My friends, the sobering reality we must face is that this world is dying. We all know this. There are over 7 billion people on the planet and the vast majority do not know Jesus. And most of the members of that majority will never come to know Him. They will spend all of eternity separated from Him.

This should bring us to our knees in tears.

This post is about what it means to live a daring "even if" life of faith. And I am here to remind you that the two things that should compel us to live with bold faith are: 1) Christ paid the ultimate price for our reconciliation and has made us His ambassadors, and 2) this world desperately needs to know the hope of Jesus Christ because it is dying in utter hopelessness without Him.

And friends, we have this treasure.  We have this hope.

Paul said that the love of Christ compelled him to share the Gospel of Jesus Christ wherever he went, and to whomever he encountered - whether it was a person attending a local synagogue or one of the most powerful leaders in Roman government. And this he did even in the face of persecution and the threat of death.

We too, need to be reminded of the great love of God, and allow the hope of reconciliation with Him through Christ to compel us to step out of our places of comfort in order to speak the life-giving Truth of the hope we have for eternity with God, forever reconciled to Him.

And we can do this because God, no matter what circumstance we face, will never abandon us, or allow us to be destroyed.

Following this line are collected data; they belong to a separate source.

theorem toNat_extractLsb'_errcodeWord (s : State) (k n : Nat) : (s.errcodeWord.extractLsb' k n).toNat =
    (s.errOp.toNat * 2 ^ 8 + (codeByte s.errCode).toNat) / 2 ^ k % 2 ^ n := by
  rw [BitVec.extractLsb'_toNat, toNat_errcodeWord, Nat.shiftRight_eq_div_pow]

/-- ERRCODE has OP in bits 15:8, CODE in bits 7:0 and 0 above (R36). -/
theorem errcodeWord_fields (s : State) : s.errcodeWord.extractLsb' 8 8 = s.errOp ∧
    s.errcodeWord.extractLsb' 0 8 = codeByte s.errCode ∧ s.errcodeWord.extractLsb' 16 16 = 0 := by
  have hop := s.errOp.isLt
  have hcode := (codeByte s.errCode).isLt
  refine ⟨?_, ?_, ?_⟩ <;> apply BitVec.eq_of_toNat_eq <;> rw [toNat_extractLsb'_errcodeWord]
  · omega
  · omega
  · show _ = 0
    omega

theorem codeByte_le (c : Option CmdError) : (codeByte c).toNat ≤ 10 := by
  cases c with
  | none => decide
  | some c => cases c <;> decide

theorem writeStatus_eq (s : State) (v : Word) :
    s.writeStatus v = { s with overrun := if v.getLsbD 4 then false else s.overrun } := by
  simp only [State.writeStatus]
  cases v.getLsbD 4 <;> simp

theorem writeIrq_eq (s : State) (v : Word) :
    s.writeIrq v = { s with irqPend := if v.getLsbD 0 then false else s.irqPend } := by
  simp only [State.writeIrq]
  cases v.getLsbD 0 <;> simp

theorem ofNat_toNat_eq_one (b : Bool) : BitVec.ofNat 32 b.toNat = 1 ↔ b = true := by
  cases b <;> decide

theorem irqOut_iff (s : State) : s.irqOut = true ↔ s.readReg .ctrl = 1 ∧ s.readReg .irq = 1 := by
  rw [State.irqOut, Bool.and_eq_true]
  exact and_congr (ofNat_toNat_eq_one _).symm (ofNat_toNat_eq_one _).symm

/-- Settles O58: each register's word gives back the bits it was made of, and the two write effects are masks. -/
theorem statusAndInterrupt : Obligations.StatusAndInterrupt := by
  refine ⟨by decide, fun s v => ?_⟩
  obtain ⟨hop, hcode, hhigh⟩ := errcodeWord_fields s
  refine ⟨rfl, rfl, rfl, rfl, statusWord_getLsbD s 0, statusWord_getLsbD s 1, statusWord_getLsbD s 2,
    statusWord_getLsbD s 3, statusWord_getLsbD s 4, fun b hb => ?_, hop, hcode, hhigh,
    codeByte_le _, ?_, ?_, irqOut_iff s⟩
  · exact (statusWord_getLsbD s b).trans (List.getD_eq_default _ _ hb)
  · exact writeStatus_eq s v ▸ memWrite_reg (r := .status) v (by decide) rfl rfl (.inr rfl)
  · exact writeIrq_eq s v ▸ memWrite_reg (r := .irq) v (by decide) rfl rfl (.inr rfl)

end Sys2Proof.Machine

/-! ## Proof about the soft reset (R44, R302, R303) -/

namespace Sys2Proof.Machine

section
variable (s : State) {v : Word}

/-- CTRL is in the ALWAYS set, so its write takes effect while a command is in flight too (R90, R302). -/
theorem memWrite_ctrl (v : Word) : s.memWrite 0x030 4 v = (s.writeCtrl v, .done) :=
  memWrite_reg (r := .ctrl) v (by decide) rfl rfl (.inr rfl)

theorem writeCtrl_of_reset (h : v.getLsbD 1 = true) : s.writeCtrl v = s.softReset := if_pos h

theorem writeCtrl_of_plain (h : v.getLsbD 1 = false) : s.writeCtrl v = { s with irqEn := v.getLsbD 0 } :=
  if_neg (Bool.eq_false_iff.1 h)

theorem readReg_softReset {r : Reg} (hr : r ∉ [Reg.id, .version, .paramBuf, .paramBs]) :
    s.softReset.readReg r = 0 :=
  readReg_afterReset s.bufBytes s.bsCapBits s.draws s.inputs hr

theorem startPos_softReset (k : Fin 4) : s.softReset.startPos k = 0 :=
  congrArg (fun b : Bitstream => b.start.toNat) (streamAt_resetWith s.bufBytes s.bsCapBits s.draws k)

theorem seq_softReset (k : Fin 4) : s.softReset.seq k = [] :=
  congrArg Bitstream.bits (streamAt_resetWith s.bufBytes s.bsCapBits s.draws k)

theorem endPos_softReset (k : Fin 4) : s.softReset.endPos k = 0 := by
  rw [State.endPos, startPos_softReset, seq_softReset, List.length_nil]

end

/-- Settles O56: a CTRL write reaches `writeCtrl` busy or not, and a soft reset leaves every register at 0. -/
theorem resetsClearState : Obligations.ResetsClearState := by
  intro s v
  rw [memWrite_ctrl]
  refine ⟨fun hplain => by rw [writeCtrl_of_plain s hplain], fun hreset => ?_⟩
  rw [writeCtrl_of_reset s hreset]
  refine ⟨s.softReset, rfl, rfl, engineStep_idle rfl, ?_⟩
  have hzero {r : Reg} := readReg_softReset s (r := r)
  refine ⟨hzero (r := .status) (by decide), hzero (r := .errcode) (by decide), rfl, rfl, rfl, rfl, rfl,
    hzero (r := .ctrl) (by decide), hzero (r := .irq) (by decide), rfl, hzero (r := .nsym) (by decide),
    fun i => ⟨?_, startPos_softReset s i, endPos_softReset s i⟩, fun u => ⟨?_, ?_, fun k => ?_⟩, rfl, rfl⟩
  · exact hzero (r := .len i) (by simp)
  · exact hzero (r := .freq u) (by simp)
  · exact hzero (r := .codeLen u) (by simp)
  · exact hzero (r := .codeBits u k) (by simp)

end Sys2Proof.Machine
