-- ==== Sys2Proof/Machine/Dispatch.lean ====
section
/-! DEFINITION. The meaning of each command, one arm for each constructor of Instr. -/

namespace Sys2Proof.Machine

/-- What a command does to the machine, but for the queue of waiting commands. -/
def exec (i : Instr) (s : State) : Host.Outcome State Fault Refusal :=
  match i with
  | .fullReset => Sys2Proof.Machine.execFullReset s
  | .secondsTick => Sys2Proof.Machine.execSecondsTick s
  | .frameByteWrite p b => Sys2Proof.Machine.execFrameByteWrite p b s
  | .gapTimerExpiry p => Sys2Proof.Machine.execGapTimerExpiry p s
  | .answerByteRead p => Sys2Proof.Machine.execAnswerByteRead p s
  | .statusRead p => Sys2Proof.Machine.execStatusRead p s
  | .frameAbort p => Sys2Proof.Machine.execFrameAbort p s
  | .portClear p => Sys2Proof.Machine.execPortClear p s
  | .takeEvent p => Sys2Proof.Machine.execTakeEvent p s
  | .clearEvent p b => Sys2Proof.Machine.execClearEvent p b s
  | .noticeRead p => Sys2Proof.Machine.execNoticeRead p s
  | .registerWriteIgnored p w => Sys2Proof.Machine.execRegisterWriteIgnored p w s
  | .readPair p args => Sys2Proof.Machine.execReadPair p args s
  | .nextNotice p args => Sys2Proof.Machine.execNextNotice p args s
  | .provision p args => Sys2Proof.Machine.execProvision p args s
  | .setTier p args => Sys2Proof.Machine.execSetTier p args s
  | .rebuildPair p args => Sys2Proof.Machine.execRebuildPair p args s
  | .readQueue p args => Sys2Proof.Machine.execReadQueue p args s
  | .setQueueLimits p args => Sys2Proof.Machine.execSetQueueLimits p args s
  | .flushQueue p args => Sys2Proof.Machine.execFlushQueue p args s
  | .readPool p args => Sys2Proof.Machine.execReadPool p args s
  | .readTrunk p args => Sys2Proof.Machine.execReadTrunk p args s
  | .setTrunk p args tready => Sys2Proof.Machine.execSetTrunk p args tready s
  | .isolate p args => Sys2Proof.Machine.execIsolate p args s
  | .unisolate p args => Sys2Proof.Machine.execUnisolate p args s
  | .setRelayTiming p args => Sys2Proof.Machine.execSetRelayTiming p args s
  | .readRelays p args => Sys2Proof.Machine.execReadRelays p args s
  | .claimBus p args => Sys2Proof.Machine.execClaimBus p args s
  | .releaseBus p args => Sys2Proof.Machine.execReleaseBus p args s
  | .selectPair p args => Sys2Proof.Machine.execSelectPair p args s
  | .deselect p args => Sys2Proof.Machine.execDeselect p args s
  | .forceRelease p args => Sys2Proof.Machine.execForceRelease p args s
  | .setBusTiming p args => Sys2Proof.Machine.execSetBusTiming p args s
  | .readBus p args => Sys2Proof.Machine.execReadBus p args s
  | .measure p args => Sys2Proof.Machine.execMeasure p args s
  | .verify p args => Sys2Proof.Machine.execVerify p args s
  | .tone p args => Sys2Proof.Machine.execTone p args s
  | .stop p args => Sys2Proof.Machine.execStop p args s
  | .readResult p args => Sys2Proof.Machine.execReadResult p args s
  | .readProfile p args => Sys2Proof.Machine.execReadProfile p args s
  | .overlayOpen p args => Sys2Proof.Machine.execOverlayOpen p args s
  | .overlayWrite p args => Sys2Proof.Machine.execOverlayWrite p args s
  | .overlayArm p args => Sys2Proof.Machine.execOverlayArm p args s
  | .overlayRetire p args => Sys2Proof.Machine.execOverlayRetire p args s
  | .overlayClose p args => Sys2Proof.Machine.execOverlayClose p args s
  | .setSense p args => Sys2Proof.Machine.execSetSense p args s
  | .readSense p args => Sys2Proof.Machine.execReadSense p args s
  | .setPowerPolicy p args => Sys2Proof.Machine.execSetPowerPolicy p args s
  | .readPower p args => Sys2Proof.Machine.execReadPower p args s
  | .readIntegrity p args => Sys2Proof.Machine.execReadIntegrity p args s
  | .ackFault p args => Sys2Proof.Machine.execAckFault p args s
  | .tableRead p args => Sys2Proof.Machine.execTableRead p args s
  | .setScrub p args => Sys2Proof.Machine.execSetScrub p args s
  | .resetPart p args => Sys2Proof.Machine.execResetPart p args s
  | .clearCorrections p args => Sys2Proof.Machine.execClearCorrections p args s
  | .setEvents p args => Sys2Proof.Machine.execSetEvents p args s
  | .setMask p args => Sys2Proof.Machine.execSetMask p args s
  | .byteArrival b tready => Sys2Proof.Machine.execByteArrival b tready s
  | .silenceTimerExpiry => Sys2Proof.Machine.execSilenceTimerExpiry s
  | .treadyRise => Sys2Proof.Machine.execTreadyRise s
  | .transmitDone => Sys2Proof.Machine.execTransmitDone s
  | .doneTimerExpiry => Sys2Proof.Machine.execDoneTimerExpiry s
  | .pollTimerExpiry card => Sys2Proof.Machine.execPollTimerExpiry card s
  | .settleTimerExpiry slot => Sys2Proof.Machine.execSettleTimerExpiry slot s
  | .guardTimerExpiry block => Sys2Proof.Machine.execGuardTimerExpiry block s
  | .leaseExpiry k => Sys2Proof.Machine.execLeaseExpiry k s
  | .holdExpiry k => Sys2Proof.Machine.execHoldExpiry k s
  | .stageTimerExpiry r => Sys2Proof.Machine.execStageTimerExpiry r s
  | .toneExpiry k => Sys2Proof.Machine.execToneExpiry k s
  | .sampleTimerExpiry x pin tready => Sys2Proof.Machine.execSampleTimerExpiry x pin tready s
  | .graceTimerExpiry => Sys2Proof.Machine.execGraceTimerExpiry s
  | .restoreTimerExpiry => Sys2Proof.Machine.execRestoreTimerExpiry s
  | .stepTimerExpiry => Sys2Proof.Machine.execStepTimerExpiry s
  | .scrubTimerExpiry => Sys2Proof.Machine.execScrubTimerExpiry s

end Sys2Proof.Machine
end

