/-- R30, R31 and R35: on a queue whose words are undamaged, APPEND puts a cell at the tail, LEAD behind the lead run, and
TAKE removes the head into its hold and reports it urgent when it came from the lead run. Cells keep their order; limit
and high mark, the other queues and the other cells do not change. Each evaluates the congested flag at the new count, and
a change of it is all that it reports. A TAKE of an empty queue, into an occupied hold, or in FAULT HOLD answers empty and
changes nothing. -/
def Obligations.QueueOperationsKeepOrder : Prop :=
  ∀ (r : StoreRun) (q : QueueIx) (cells : List CellIx) (lead : Nat), r.store.queueIs q cells lead →
    (∀ (c : CellIx) (len : Nat), c ∉ cells → r.store.usable c →
      ((r.append q c len).store.queueIs q (cells ++ [c]) lead
        ∧ (r.append q c len).store.owner c = ⟨.queue q r.store.generations[q].val, .none⟩
        ∧ ((r.append q c len).store.link c).val.len = len
        ∧ (r.append q c len).store.sameBut r.store q (c :: cells)
        ∧ (r.append q c len).store.descriptors[q].fields.limit = r.store.descriptors[q].fields.limit
        ∧ (r.append q c len).store.descriptors[q].fields.highMark = r.store.descriptors[q].fields.highMark
        ∧ r.evaluated (r.append q c len) q (cells.length + 1))
      ∧ ((r.lead q c len).store.queueIs q (cells.take lead ++ c :: cells.drop lead) (lead + 1)
        ∧ (r.lead q c len).store.owner c = ⟨.queue q r.store.generations[q].val, .none⟩
        ∧ ((r.lead q c len).store.link c).val.len = len
        ∧ (r.lead q c len).store.sameBut r.store q (c :: cells)
        ∧ (r.lead q c len).store.descriptors[q].fields.limit = r.store.descriptors[q].fields.limit
        ∧ (r.lead q c len).store.descriptors[q].fields.highMark = r.store.descriptors[q].fields.highMark
        ∧ r.evaluated (r.lead q c len) q (cells.length + 1)))
    ∧ (∀ (hold : HoldName) (c : CellIx) (rest : List CellIx), cells = c :: rest → r.store.holds.get hold = none →
      (r.take q hold false).1 = some ⟨c, decide (0 < lead), (r.store.link c).val.len⟩
      ∧ (r.take q hold false).2.store.queueIs q rest (lead - 1)
      ∧ (r.take q hold false).2.store.holds = r.store.holds.set hold (some c)
      ∧ (r.take q hold false).2.store.owner c = ⟨.held, .none⟩
      ∧ (r.take q hold false).2.store.sameBut r.store q [c]
      ∧ (r.take q hold false).2.store.descriptors[q].fields.limit = r.store.descriptors[q].fields.limit
      ∧ (r.take q hold false).2.store.descriptors[q].fields.highMark = r.store.descriptors[q].fields.highMark
      ∧ r.evaluated (r.take q hold false).2 q rest.length)
    ∧ (∀ hold : HoldName, (cells = [] ∨ (r.store.holds.get hold).isSome = true) → r.take q hold false = (none, r))
    ∧ ∀ hold : HoldName, r.take q hold true = (none, r)

/-- R27, R34 and R39. An urgent cell offered to a queue at its limit, whose words are undamaged, displaces the newest
ordinary cell, which is freed; it is itself freed when the queue holds no ordinary cell, or is above its limit still. An
allocation for an urgent cell that finds the free list empty trims the queue it is meant for and is granted the cell so
freed. A cell whose owner word reads RETIRED, or cannot be read, keeps that word: freed or popped it goes to the retired
set, and taken it enters its hold. In each of the three, when the word could not be read, the error is reported to be
recorded and RETIRED to be posted. -/
def Obligations.UrgentCellsDisplaceAndRetiredCellsLeave : Prop :=
  (∀ (r : StoreRun) (q : QueueIx) (cells : List CellIx) (lead : Nat), r.store.queueIs q cells lead →
    r.store.freeGeneration.upset = .none →
    (∀ (hold : HoldName) (c : CellIx) (len : Nat), r.store.holds.get hold = some c → c ∉ cells → r.store.usable c →
      r.store.descriptors[q].fields.limit ≤ cells.length →
      ∃ x : Store, (r.admitOffer q true len hold false true).store = x ∧ x.holds = r.store.holds.set hold none
        ∧ (lead = cells.length → x.queueIs q cells lead ∧ r.store.pushed c x)
        ∧ ∀ (rest : List CellIx) (t : CellIx), cells = rest ++ [t] → lead ≤ rest.length →
          x.owner t = ⟨.free r.store.freeGeneration.val, .none⟩
          ∧ (r.store.descriptors[q].fields.limit = cells.length →
              x.queueIs q (rest.take lead ++ c :: rest.drop lead) (lead + 1) ∧ (x.link c).val.len = len
              ∧ x.freeHead = some t ∧ x.freeCount = r.store.freeCount + 1)
          ∧ (r.store.descriptors[q].fields.limit < cells.length →
              x.queueIs q rest lead ∧ x.freeHead = some c ∧ x.freeCount = r.store.freeCount + 2))
    ∧ ∀ (hold : HoldName) (rest : List CellIx) (t : CellIx), r.store.holds.get hold = none →
      r.store.freeHead = none → r.store.freeCount = 0 → cells = rest ++ [t] → lead ≤ rest.length →
      ∃ x : StoreRun, r.allocate true q hold false = (some t, x) ∧ x.store.queueIs q rest lead
        ∧ x.store.holds = r.store.holds.set hold (some t) ∧ x.store.owner t = ⟨.held, .none⟩
        ∧ x.store.freeHead = none ∧ x.store.freeCount = 0)
  ∧ ∀ (r : StoreRun) (c : CellIx), r.store.isRetired c →
    ((r.freeCell c).1 = true ∧ (r.freeCell c).2.store.retired = c :: r.store.retired
      ∧ (r.freeCell c).2.store.freeHead = r.store.freeHead ∧ (r.freeCell c).2.store.freeCount = r.store.freeCount
      ∧ (r.freeCell c).2.store.owner c = ⟨.retired, .none⟩
      ∧ r.retirementReported (r.freeCell c).2 c)
    ∧ ∀ next : Option CellIx, (r.store.link c).upset = .none → (r.store.link c).val.next = StoreRun.nextOf next →
      (r.store.freeHead = some c →
        r.pop.1 = .again ∧ r.pop.2.store.retired = c :: r.store.retired ∧ r.pop.2.store.freeHead = next
        ∧ r.pop.2.store.freeCount = r.store.freeCount - 1 ∧ r.pop.2.store.owner c = ⟨.retired, .none⟩
        ∧ r.retirementReported r.pop.2 c)
      ∧ ∀ (q : QueueIx) (hold : HoldName) (d : Descriptor), r.store.descriptorGood q →
        d = r.store.descriptors[q].fields → r.store.holds.get hold = none → d.head = some c → 0 < d.count →
        (r.take q hold false).1 = some ⟨c, decide (0 < d.leadCount), (r.store.link c).val.len⟩
        ∧ (r.take q hold false).2.store.holds = r.store.holds.set hold (some c)
        ∧ (r.take q hold false).2.store.owner c = ⟨.retired, .none⟩
        ∧ r.retirementReported (r.take q hold false).2 c

/-- R26, R32, R33, R35 and R37. On a queue whose words are undamaged, TRIM removes the newest ordinary cell, keeps limit and
high mark and evaluates the congested flag, and changes nothing at all when every cell is urgent; FLUSH empties the queue,
keeps limit and high mark, frees every cell and answers how many, and changes nothing when the queue is empty. A
queue whose descriptor cannot be read breaks before any operation on it goes on: the descriptor is emptied with limit 64
and high mark 48, and its generation advances when that can be read. A break by a link word keeps limit and high mark.
Each posts QUEUE_BROKEN. -/
def Obligations.TrimFlushAndBreakEmptyQueues : Prop :=
  (∀ (r : StoreRun) (q : QueueIx) (cells : List CellIx) (lead : Nat), r.store.queueIs q cells lead →
    r.store.freeGeneration.upset = .none →
    (∀ (rest : List CellIx) (t : CellIx), cells = rest ++ [t] → lead ≤ rest.length →
      (r.trim q).store.queueIs q rest lead ∧ r.store.pushed t (r.trim q).store
      ∧ (r.trim q).store.descriptors[q].fields.limit = r.store.descriptors[q].fields.limit
      ∧ (r.trim q).store.descriptors[q].fields.highMark = r.store.descriptors[q].fields.highMark
      ∧ (r.trim q).store.congested[q] = r.store.congestedAt q rest.length
      ∧ (r.trim q).store.sameBut r.store q cells ∧ (r.trim q).store.holds = r.store.holds)
    ∧ (lead = cells.length → r.trim q = r)
    ∧ (cells = [] → r.flush q = (0, r))
    ∧ ((r.flush q).1 = cells.length ∧ (r.flush q).2.store.queueIs q [] 0
      ∧ (r.flush q).2.store.descriptors[q].fields.limit = r.store.descriptors[q].fields.limit
      ∧ (r.flush q).2.store.descriptors[q].fields.highMark = r.store.descriptors[q].fields.highMark
      ∧ (r.flush q).2.store.freeCount = r.store.freeCount + cells.length
      ∧ (r.flush q).2.store.freeHead = (cells.getLast?).or r.store.freeHead
      ∧ (∀ c ∈ cells, (r.flush q).2.store.owner c = ⟨.free r.store.freeGeneration.val, .none⟩)
      ∧ (r.flush q).2.store.generations = r.store.generations
      ∧ (cells ≠ [] → (r.flush q).2.store.congested[q] = r.store.congestedAt q 0)
      ∧ (r.flush q).2.store.sameBut r.store q cells ∧ (r.flush q).2.store.holds = r.store.holds))
  ∧ (∀ (r : StoreRun) (q : QueueIx),
    ((r.store.descriptors[q].upset0.outcome = .uncorrectable ∨ r.store.descriptors[q].upset1.outcome = .uncorrectable
        ∨ r.store.descriptors[q].upset2.outcome = .uncorrectable) →
      (r.openQueue q).1 = ⟨none, none, 0, 64, 48, 0, none⟩
      ∧ (r.openQueue q).2.store.descriptors[q] = ⟨⟨none, none, 0, 64, 48, 0, none⟩, .none, .none, .none⟩
      ∧ .event .queueBroken ∈ (r.openQueue q).2.out)
    ∧ ((r.breakQueue q false).store.descriptors[q] = ⟨⟨none, none, 0, r.store.descriptors[q].fields.limit,
          r.store.descriptors[q].fields.highMark, 0, none⟩, .none, .none, .none⟩
      ∧ .event .queueBroken ∈ (r.breakQueue q false).out)
    ∧ ∀ b, (r.store.generations[q].upset.outcome ≠ .uncorrectable →
        (r.breakQueue q b).store.generations[q] = ⟨r.store.generations[q].val + 1, .none⟩)
      ∧ (r.store.generations[q].upset.outcome = .uncorrectable →
        (r.breakQueue q b).store.generations[q] = r.store.generations[q]
        ∧ .uncorrectable (216 + q.val) ∈ (r.breakQueue q b).out))

/-- R44 and R45: READ QUEUE and SET QUEUE LIMITS of one queue, pair byte and direction byte first. Refusals; READ QUEUE
answers the descriptor and the congested flag; SET QUEUE LIMITS writes the values given, keeps those omitted, and evaluates
the congested flag, a change of which is the only further work; that the version step which it makes writes the first word
without reading it is the model's choice (log 10). -/
def Obligations.QueueCommandsReadAndSetDescriptor : Prop :=
  ∀ (p : Port) (args : List Byte) (s : State),
    (Waits s p .readQueue args →
      (args.length < 2 → exec (.readQueue p args) s = .next (answered s p .readQueue .missing [] s.hw))
      ∧ (∀ a b rest, args = a :: b :: rest → (23 < a.toNat ∨ 1 < b.toNat) →
          exec (.readQueue p args) s = .next (answered s p .readQueue .range [] s.hw))
      ∧ ∀ (n : PairIx) (down : Bool) (q : QueueIx) rest,
          args = BitVec.ofNat 8 n.val :: (if down then 1 else 0) :: rest → q = (if down then dnq n else upq n) →
          ∃ h : Hw, exec (.readQueue p args) s = .next (answered s p .readQueue .ok
              (let d := h.store.descriptors[q].fields
               bytesCell d.head ++ bytesCell d.tail ++ bytes2 d.count ++ bytes2 d.leadCount ++ bytes2 d.limit
                 ++ bytes2 d.highMark ++ [if h.store.congested[q] then 1 else 0]) h)
            ∧ Follows s.hw h ∧ (s.hw.store.descriptorGood q → h = s.hw))
    ∧ (Waits s p .setQueueLimits args → s.hw.integ.faultHold = false →
      ((args.length < 2 ∨ args.length = 3 ∨ args.length = 5) →
        exec (.setQueueLimits p args) s = .next (answered s p .setQueueLimits .missing [] s.hw))
      ∧ (∀ a b rest, args = a :: b :: rest → args.length ≠ 3 → args.length ≠ 5 →
          (23 < a.toNat ∨ 1 < b.toNat ∨ (∃ v, expected args 2 = some v ∧ 511 < v.toNat)
            ∨ ∃ v, expected args 4 = some v ∧ (v.toNat = 0 ∨ 511 < v.toNat)) →
          exec (.setQueueLimits p args) s = .next (answered s p .setQueueLimits .range [] s.hw))
      ∧ ∀ (n : PairIx) (down : Bool) (q : QueueIx) (d : Descriptor) (limit high : Nat) rest,
          args = BitVec.ofNat 8 n.val :: (if down then 1 else 0) :: rest → args.length ≠ 3 → args.length ≠ 5 →
          q = (if down then dnq n else upq n) → s.hw.store.descriptorGood q → d = s.hw.store.descriptors[q].fields →
          ((expected args 2 = none ∧ limit = d.limit) ∨ ∃ v, expected args 2 = some v ∧ limit = v.toNat) →
          ((expected args 4 = none ∧ high = d.highMark) ∨ ∃ v, expected args 4 = some v ∧ high = v.toNat) →
          (∀ v, expected args 2 = some v → v.toNat ≤ 511) →
          (∀ v, expected args 4 = some v → 1 ≤ v.toNat ∧ v.toNat ≤ 511) →
          ∃ (t : Hw) (flag : Bool), exec (.setQueueLimits p args) s = .next (answered s p .setQueueLimits .ok
              (bytes2 limit ++ bytes2 high ++ bytes2 d.count) t)
            ∧ flag = (if s.hw.store.congested[q] then decide (high / 2 < d.count) else decide (high ≤ d.count))
            ∧ t.store = { s.hw.store with
                descriptors := s.hw.store.descriptors.set q ⟨{ d with limit, highMark := high }, .none, .none, .none⟩
                congested := s.hw.store.congested.set q flag }
            ∧ ((flag = s.hw.store.congested[q] ∨ down = true) → t = { s.hw with store := t.store })
            ∧ (flag ≠ s.hw.store.congested[q] → down = false → t = stepRecord n { s.hw with store := t.store }))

Romans 8:37 says that we are "more than conquerors" through Christ. We have no need to be fearful of what we may encounter - whether ridicule or even death - because these things are but a vapor in the wind. They are simply light and momentary troubles in the face of eternity. 

What Does All of This Mean for Us?

Friends, I am not saying that we all have to pack our bags and travel the world preaching the Gospel like Paul and the other early missionaries did. I am saying that every aspect of our lives should function under the compulsion that comes with knowing the hope of Christ.

Whether we verbally preach the Gospel in rural Asia or simply live out our lives in a way that reflects the love of Christ no matter where we happen to be, it all should be rooted in the reality that we have this amazing treasure which has been given to us to share with others.

Because the hope of Christ compels us, we stand firm in the midst of great tragedy, knowing He will carry us through. Because the love of Christ compels us, we step out of our place of security and tell our neighbor about Jesus. Because the hope and love of Christ compels us, we seek to honor Him in every aspect of our lives so that the people around us will see His great light and desire to know Him as a result.

This is our mission, and our calling as believers, whether we serve Him in our native countries or in a place foreign to us.


1. What has encouraged you about the example of Paul? What challenges you?

2. How are you endeavoring to live out the call to be an ambassador of Christ where you are?

3. In what ways do you believe God is calling you to serve Him in your context?